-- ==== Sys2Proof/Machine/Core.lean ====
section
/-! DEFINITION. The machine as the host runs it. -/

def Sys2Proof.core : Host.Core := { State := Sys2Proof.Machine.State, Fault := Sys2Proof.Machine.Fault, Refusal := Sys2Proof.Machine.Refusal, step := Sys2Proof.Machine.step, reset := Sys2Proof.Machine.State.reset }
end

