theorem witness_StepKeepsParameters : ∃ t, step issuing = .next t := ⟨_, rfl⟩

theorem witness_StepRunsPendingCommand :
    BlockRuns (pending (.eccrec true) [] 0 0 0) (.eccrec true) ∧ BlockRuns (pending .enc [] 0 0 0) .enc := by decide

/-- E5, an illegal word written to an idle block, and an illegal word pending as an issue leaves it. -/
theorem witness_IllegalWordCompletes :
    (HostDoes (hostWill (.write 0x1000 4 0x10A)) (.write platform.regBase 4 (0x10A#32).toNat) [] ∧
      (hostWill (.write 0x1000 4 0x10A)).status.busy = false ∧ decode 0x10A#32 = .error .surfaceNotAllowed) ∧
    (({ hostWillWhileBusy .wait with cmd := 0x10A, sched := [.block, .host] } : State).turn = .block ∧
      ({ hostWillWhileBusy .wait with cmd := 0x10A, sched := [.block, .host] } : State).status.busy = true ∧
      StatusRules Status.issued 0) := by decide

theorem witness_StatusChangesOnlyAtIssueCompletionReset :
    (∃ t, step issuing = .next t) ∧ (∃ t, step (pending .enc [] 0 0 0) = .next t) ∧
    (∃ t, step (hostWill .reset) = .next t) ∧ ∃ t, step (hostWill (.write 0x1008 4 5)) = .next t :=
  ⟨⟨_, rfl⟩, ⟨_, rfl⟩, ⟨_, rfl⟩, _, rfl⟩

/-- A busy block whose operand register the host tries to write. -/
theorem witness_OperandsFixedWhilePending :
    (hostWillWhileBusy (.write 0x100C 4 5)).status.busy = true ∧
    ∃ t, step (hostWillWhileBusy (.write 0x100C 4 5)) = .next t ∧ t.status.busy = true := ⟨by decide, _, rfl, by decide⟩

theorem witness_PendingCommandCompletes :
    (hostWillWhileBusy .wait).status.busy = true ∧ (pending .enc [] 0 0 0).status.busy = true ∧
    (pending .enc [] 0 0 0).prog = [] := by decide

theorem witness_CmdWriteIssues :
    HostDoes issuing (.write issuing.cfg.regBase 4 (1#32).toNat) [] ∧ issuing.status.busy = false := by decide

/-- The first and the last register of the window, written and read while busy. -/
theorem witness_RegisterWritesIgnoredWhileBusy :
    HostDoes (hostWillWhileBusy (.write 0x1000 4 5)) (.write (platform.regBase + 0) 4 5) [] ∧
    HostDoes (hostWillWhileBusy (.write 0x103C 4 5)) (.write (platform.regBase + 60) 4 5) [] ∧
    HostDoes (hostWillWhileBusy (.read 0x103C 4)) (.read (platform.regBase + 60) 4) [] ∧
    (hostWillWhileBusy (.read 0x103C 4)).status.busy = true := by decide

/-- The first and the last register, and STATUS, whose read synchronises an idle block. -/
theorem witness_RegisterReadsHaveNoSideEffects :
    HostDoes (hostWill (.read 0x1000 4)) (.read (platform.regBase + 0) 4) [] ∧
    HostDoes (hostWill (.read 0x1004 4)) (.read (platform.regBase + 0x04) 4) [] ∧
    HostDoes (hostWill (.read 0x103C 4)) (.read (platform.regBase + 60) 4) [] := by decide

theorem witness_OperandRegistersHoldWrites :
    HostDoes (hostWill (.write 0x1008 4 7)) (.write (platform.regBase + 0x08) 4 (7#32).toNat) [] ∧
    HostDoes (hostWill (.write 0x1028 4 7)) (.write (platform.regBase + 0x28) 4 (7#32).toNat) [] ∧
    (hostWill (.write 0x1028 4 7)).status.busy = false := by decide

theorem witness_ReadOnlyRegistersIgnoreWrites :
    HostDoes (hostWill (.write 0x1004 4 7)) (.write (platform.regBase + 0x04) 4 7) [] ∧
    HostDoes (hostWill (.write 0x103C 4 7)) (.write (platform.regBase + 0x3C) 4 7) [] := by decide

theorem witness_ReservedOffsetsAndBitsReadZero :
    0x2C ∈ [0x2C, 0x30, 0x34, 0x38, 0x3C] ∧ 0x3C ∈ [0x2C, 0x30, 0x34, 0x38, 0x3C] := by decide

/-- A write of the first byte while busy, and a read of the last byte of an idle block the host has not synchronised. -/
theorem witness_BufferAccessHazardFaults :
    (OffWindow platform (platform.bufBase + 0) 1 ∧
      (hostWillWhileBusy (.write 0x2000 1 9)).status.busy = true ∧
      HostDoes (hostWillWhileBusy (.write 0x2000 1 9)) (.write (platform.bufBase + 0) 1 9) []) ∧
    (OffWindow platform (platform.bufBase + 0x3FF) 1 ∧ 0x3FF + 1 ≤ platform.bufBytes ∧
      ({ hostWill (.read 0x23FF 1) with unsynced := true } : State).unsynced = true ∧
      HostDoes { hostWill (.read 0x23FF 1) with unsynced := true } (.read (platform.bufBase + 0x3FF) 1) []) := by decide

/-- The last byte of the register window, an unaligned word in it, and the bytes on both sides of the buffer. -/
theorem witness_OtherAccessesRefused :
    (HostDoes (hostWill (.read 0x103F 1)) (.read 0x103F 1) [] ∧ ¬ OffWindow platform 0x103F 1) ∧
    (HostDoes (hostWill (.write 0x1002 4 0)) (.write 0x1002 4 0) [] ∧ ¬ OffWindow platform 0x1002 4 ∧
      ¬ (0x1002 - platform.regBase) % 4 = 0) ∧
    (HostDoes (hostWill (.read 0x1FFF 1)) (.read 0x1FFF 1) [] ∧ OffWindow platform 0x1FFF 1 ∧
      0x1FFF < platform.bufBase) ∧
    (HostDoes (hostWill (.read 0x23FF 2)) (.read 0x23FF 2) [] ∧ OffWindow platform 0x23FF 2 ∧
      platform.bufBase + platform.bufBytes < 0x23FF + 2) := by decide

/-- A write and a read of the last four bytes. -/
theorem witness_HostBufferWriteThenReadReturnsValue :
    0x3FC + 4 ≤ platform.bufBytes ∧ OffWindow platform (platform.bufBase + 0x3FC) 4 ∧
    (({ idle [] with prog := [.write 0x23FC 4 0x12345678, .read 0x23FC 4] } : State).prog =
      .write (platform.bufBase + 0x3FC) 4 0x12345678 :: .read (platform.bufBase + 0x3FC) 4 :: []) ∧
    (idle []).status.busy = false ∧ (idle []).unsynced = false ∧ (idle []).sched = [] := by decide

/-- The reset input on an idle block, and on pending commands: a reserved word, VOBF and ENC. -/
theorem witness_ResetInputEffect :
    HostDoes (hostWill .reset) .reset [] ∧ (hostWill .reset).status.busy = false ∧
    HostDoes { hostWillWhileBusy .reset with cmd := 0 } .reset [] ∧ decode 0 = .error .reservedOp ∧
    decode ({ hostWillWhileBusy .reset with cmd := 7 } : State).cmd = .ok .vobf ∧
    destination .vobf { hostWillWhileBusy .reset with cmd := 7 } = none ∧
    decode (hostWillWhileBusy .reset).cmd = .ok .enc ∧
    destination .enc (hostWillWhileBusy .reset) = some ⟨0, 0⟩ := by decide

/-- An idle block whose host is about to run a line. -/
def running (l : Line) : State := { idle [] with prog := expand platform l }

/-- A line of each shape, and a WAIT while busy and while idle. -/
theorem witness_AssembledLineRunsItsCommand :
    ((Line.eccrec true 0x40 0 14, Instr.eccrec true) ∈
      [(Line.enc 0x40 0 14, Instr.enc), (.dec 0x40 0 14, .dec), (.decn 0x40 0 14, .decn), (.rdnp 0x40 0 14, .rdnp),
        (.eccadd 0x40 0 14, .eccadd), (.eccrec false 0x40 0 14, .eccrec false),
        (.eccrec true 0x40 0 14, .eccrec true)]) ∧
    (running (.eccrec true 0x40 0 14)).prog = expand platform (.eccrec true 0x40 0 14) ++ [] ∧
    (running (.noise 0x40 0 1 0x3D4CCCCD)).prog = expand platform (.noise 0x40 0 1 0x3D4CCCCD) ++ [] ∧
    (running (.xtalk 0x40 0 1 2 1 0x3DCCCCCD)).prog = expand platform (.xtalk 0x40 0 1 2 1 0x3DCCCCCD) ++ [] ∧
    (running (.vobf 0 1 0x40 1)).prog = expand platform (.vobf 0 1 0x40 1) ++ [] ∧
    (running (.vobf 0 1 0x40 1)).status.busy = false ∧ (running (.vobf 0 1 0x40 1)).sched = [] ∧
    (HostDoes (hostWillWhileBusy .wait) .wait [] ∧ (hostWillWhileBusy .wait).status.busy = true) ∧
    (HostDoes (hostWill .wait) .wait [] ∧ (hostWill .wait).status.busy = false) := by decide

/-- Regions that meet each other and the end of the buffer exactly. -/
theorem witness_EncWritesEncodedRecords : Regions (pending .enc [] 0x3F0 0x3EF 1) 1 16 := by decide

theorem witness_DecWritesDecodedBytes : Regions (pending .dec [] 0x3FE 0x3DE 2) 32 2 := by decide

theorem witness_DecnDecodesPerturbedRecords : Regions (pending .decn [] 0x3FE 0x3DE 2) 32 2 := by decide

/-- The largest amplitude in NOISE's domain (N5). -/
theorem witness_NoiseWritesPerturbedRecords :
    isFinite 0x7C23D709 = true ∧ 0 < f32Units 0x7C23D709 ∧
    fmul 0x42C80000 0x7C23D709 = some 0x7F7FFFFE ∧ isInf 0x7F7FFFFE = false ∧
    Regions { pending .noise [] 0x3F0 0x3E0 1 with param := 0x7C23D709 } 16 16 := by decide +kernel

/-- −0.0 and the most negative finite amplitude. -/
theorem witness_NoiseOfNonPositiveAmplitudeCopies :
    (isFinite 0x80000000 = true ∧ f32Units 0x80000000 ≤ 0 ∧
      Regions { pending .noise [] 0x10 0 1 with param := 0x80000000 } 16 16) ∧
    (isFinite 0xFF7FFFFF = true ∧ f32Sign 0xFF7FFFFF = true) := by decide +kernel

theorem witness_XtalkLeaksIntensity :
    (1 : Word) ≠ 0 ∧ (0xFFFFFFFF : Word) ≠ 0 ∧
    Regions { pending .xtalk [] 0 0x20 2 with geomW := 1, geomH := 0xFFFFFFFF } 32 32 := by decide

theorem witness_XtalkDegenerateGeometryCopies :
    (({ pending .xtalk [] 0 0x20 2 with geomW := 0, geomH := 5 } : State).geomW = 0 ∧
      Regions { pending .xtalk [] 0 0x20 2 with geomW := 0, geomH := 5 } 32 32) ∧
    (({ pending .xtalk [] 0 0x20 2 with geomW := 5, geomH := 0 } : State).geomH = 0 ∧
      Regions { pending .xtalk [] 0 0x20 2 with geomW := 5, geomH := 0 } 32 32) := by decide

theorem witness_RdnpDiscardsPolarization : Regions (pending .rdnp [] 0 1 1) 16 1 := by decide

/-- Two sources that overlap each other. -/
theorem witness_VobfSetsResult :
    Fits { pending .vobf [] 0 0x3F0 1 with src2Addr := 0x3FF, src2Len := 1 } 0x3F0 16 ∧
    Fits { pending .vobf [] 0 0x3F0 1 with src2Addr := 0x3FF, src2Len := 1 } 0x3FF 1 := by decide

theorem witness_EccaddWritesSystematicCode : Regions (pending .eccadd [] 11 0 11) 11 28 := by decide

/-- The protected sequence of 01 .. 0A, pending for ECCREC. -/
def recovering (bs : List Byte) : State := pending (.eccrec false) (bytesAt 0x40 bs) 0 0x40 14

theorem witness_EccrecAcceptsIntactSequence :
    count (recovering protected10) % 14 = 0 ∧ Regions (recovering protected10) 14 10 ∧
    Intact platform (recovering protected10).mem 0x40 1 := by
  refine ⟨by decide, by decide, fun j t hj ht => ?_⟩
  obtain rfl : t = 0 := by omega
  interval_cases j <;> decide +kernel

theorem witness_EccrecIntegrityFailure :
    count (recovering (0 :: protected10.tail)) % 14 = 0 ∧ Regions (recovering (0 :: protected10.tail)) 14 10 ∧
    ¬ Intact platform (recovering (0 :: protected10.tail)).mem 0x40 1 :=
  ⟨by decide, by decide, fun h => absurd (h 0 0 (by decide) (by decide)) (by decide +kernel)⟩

————

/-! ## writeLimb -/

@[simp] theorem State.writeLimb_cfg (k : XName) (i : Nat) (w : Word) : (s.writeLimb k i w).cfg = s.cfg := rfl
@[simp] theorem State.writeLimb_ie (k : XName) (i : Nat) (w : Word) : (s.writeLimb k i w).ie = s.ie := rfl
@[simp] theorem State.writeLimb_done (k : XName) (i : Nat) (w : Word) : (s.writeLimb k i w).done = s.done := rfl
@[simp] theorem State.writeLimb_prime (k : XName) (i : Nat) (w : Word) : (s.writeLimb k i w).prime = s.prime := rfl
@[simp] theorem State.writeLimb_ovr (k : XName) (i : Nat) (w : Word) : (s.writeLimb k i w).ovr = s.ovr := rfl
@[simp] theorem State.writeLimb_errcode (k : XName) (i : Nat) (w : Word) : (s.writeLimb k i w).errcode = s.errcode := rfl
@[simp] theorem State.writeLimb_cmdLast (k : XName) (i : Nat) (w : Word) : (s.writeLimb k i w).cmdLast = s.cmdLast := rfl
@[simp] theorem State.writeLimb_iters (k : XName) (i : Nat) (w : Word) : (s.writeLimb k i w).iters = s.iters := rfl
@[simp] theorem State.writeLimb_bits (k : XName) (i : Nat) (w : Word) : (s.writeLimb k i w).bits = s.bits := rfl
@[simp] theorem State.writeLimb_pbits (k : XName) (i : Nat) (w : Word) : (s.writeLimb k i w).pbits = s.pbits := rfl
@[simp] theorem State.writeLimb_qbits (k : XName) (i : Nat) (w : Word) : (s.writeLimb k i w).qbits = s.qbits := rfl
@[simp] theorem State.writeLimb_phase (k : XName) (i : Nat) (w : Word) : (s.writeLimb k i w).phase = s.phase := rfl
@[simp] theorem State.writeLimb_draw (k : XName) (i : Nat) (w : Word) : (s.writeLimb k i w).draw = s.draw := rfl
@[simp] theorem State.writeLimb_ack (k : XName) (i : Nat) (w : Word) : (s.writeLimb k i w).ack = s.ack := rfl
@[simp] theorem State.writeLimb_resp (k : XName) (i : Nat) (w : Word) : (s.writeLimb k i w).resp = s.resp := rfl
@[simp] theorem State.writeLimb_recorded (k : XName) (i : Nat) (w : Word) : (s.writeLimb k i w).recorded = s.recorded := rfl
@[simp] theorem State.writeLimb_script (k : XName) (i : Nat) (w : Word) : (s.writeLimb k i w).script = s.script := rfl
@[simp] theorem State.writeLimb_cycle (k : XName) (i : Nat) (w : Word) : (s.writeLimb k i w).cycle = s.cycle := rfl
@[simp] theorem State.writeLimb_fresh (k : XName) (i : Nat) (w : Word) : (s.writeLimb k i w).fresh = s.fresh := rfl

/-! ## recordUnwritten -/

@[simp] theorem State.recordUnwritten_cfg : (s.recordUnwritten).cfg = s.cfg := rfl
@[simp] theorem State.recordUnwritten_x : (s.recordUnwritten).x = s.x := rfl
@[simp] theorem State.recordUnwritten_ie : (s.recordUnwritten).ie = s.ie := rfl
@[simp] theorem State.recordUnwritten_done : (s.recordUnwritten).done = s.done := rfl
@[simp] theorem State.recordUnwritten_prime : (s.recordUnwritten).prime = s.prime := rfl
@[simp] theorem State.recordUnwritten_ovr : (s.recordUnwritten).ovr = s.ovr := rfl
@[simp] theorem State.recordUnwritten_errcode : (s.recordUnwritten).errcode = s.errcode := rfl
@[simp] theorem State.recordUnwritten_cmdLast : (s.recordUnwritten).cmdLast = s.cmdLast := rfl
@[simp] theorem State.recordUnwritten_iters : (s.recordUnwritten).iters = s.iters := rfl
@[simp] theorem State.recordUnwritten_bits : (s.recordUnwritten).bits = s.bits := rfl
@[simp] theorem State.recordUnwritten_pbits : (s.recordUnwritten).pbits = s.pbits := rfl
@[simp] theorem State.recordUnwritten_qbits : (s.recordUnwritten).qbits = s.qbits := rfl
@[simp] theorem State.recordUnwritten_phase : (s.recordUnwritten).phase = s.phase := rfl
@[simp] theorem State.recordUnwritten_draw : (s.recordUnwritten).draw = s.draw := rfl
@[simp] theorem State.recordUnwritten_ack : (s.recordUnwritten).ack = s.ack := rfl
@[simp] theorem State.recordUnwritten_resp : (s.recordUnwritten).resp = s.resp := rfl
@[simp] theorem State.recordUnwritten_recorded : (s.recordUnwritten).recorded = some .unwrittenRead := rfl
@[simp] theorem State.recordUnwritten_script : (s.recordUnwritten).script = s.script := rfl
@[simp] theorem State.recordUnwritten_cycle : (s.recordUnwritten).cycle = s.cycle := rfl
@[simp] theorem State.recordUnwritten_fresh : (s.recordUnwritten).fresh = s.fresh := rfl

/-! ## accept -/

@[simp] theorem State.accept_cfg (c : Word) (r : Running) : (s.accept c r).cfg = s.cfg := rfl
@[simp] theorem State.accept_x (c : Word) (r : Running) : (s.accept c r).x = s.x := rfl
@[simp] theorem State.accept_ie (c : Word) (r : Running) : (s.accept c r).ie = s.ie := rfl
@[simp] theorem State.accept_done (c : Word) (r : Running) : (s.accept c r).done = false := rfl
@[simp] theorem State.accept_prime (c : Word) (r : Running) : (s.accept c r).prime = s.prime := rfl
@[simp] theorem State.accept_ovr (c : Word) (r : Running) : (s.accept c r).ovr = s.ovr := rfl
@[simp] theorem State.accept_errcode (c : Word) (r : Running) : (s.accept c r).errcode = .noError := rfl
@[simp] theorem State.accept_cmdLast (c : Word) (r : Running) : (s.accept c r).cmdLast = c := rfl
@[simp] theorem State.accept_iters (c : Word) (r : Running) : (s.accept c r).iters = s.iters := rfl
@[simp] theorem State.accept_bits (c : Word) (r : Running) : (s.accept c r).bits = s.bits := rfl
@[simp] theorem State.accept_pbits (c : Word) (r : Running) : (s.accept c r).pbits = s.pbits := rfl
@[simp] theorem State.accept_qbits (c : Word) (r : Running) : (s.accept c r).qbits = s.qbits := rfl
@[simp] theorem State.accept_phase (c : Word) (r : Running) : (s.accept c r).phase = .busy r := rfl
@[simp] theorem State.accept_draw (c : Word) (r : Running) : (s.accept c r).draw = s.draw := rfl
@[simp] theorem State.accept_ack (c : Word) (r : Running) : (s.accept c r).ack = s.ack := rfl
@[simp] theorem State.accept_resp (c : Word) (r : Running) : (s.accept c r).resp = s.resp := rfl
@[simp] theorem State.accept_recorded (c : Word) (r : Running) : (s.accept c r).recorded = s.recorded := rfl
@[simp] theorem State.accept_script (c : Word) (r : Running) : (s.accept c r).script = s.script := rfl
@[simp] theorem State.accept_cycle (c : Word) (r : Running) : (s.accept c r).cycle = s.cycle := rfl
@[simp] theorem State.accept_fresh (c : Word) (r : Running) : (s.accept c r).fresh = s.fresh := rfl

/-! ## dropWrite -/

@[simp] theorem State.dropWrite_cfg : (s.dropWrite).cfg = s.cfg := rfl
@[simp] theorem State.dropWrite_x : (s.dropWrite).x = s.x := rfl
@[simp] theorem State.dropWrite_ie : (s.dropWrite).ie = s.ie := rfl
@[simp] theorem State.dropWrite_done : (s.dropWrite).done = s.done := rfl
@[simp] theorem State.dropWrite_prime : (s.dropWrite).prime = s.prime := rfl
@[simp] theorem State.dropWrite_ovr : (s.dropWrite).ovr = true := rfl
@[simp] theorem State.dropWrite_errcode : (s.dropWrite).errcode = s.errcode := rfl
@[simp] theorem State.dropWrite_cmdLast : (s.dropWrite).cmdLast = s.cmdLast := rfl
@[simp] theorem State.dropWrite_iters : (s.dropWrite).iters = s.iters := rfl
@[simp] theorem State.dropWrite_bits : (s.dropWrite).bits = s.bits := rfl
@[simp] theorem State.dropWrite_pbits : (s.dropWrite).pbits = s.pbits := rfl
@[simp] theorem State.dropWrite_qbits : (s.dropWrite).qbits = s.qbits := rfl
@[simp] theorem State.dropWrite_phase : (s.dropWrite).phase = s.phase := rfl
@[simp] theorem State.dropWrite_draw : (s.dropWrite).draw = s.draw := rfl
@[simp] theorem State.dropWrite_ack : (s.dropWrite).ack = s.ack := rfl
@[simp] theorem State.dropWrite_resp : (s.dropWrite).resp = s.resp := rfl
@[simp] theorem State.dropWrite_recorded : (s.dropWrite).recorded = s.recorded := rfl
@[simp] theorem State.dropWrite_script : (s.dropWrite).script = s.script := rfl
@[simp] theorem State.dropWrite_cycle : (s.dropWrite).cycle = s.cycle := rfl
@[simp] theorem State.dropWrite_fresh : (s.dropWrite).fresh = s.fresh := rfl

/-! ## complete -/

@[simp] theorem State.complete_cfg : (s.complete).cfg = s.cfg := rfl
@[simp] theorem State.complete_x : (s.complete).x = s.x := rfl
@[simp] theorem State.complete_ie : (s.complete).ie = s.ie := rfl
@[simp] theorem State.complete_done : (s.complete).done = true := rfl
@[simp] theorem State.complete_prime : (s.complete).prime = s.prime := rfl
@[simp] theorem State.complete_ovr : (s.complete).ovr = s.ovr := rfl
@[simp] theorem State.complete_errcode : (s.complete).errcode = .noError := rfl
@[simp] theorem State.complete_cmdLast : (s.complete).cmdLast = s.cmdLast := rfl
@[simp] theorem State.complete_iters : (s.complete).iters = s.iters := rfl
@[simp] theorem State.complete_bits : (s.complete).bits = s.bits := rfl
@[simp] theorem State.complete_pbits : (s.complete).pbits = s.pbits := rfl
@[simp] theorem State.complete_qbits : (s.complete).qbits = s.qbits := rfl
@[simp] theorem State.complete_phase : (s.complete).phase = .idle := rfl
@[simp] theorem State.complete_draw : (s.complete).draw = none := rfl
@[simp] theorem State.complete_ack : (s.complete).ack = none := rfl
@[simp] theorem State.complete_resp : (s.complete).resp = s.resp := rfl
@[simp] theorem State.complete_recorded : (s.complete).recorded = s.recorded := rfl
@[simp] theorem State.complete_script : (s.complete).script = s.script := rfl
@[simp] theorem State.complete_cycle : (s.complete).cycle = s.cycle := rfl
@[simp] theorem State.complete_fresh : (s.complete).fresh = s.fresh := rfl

————

Work order: Starting with the line that holds "0 = .error .reservedOp ∧" and ending with the line that holds "(.eccadd 0x40 0", retype every line in the data above exactly, and nothing else.

Task output:
    HostDoes { hostWillWhileBusy .reset with cmd := 0 } .reset [] ∧ decode 0 = .error .reservedOp ∧
    decode ({ hostWillWhileBusy .reset with cmd := 7 } : State).cmd = .ok .vobf ∧
    destination .vobf { hostWillWhileBusy .reset with cmd := 7 } = none ∧
    decode (hostWillWhileBusy .reset).cmd = .ok .enc ∧
    destination .enc (hostWillWhileBusy .reset) = some ⟨0, 0⟩ := by decide

/-- An idle block whose host is about to run a line. -/
def running (l : Line) : State := { idle [] with prog := expand platform l }

/-- A line of each shape, and a WAIT while busy and while idle. -/
theorem witness_AssembledLineRunsItsCommand :
    ((Line.eccrec true 0x40 0 14, Instr.eccrec true) ∈
      [(Line.enc 0x40 0 14, Instr.enc), (.dec 0x40 0 14, .dec), (.decn 0x40 0 14, .decn), (.rdnp 0x40 0 14, .rdnp),
        (.eccadd 0x40 0 14, .eccadd), (.eccrec false 0x40 0 14, .eccrec false),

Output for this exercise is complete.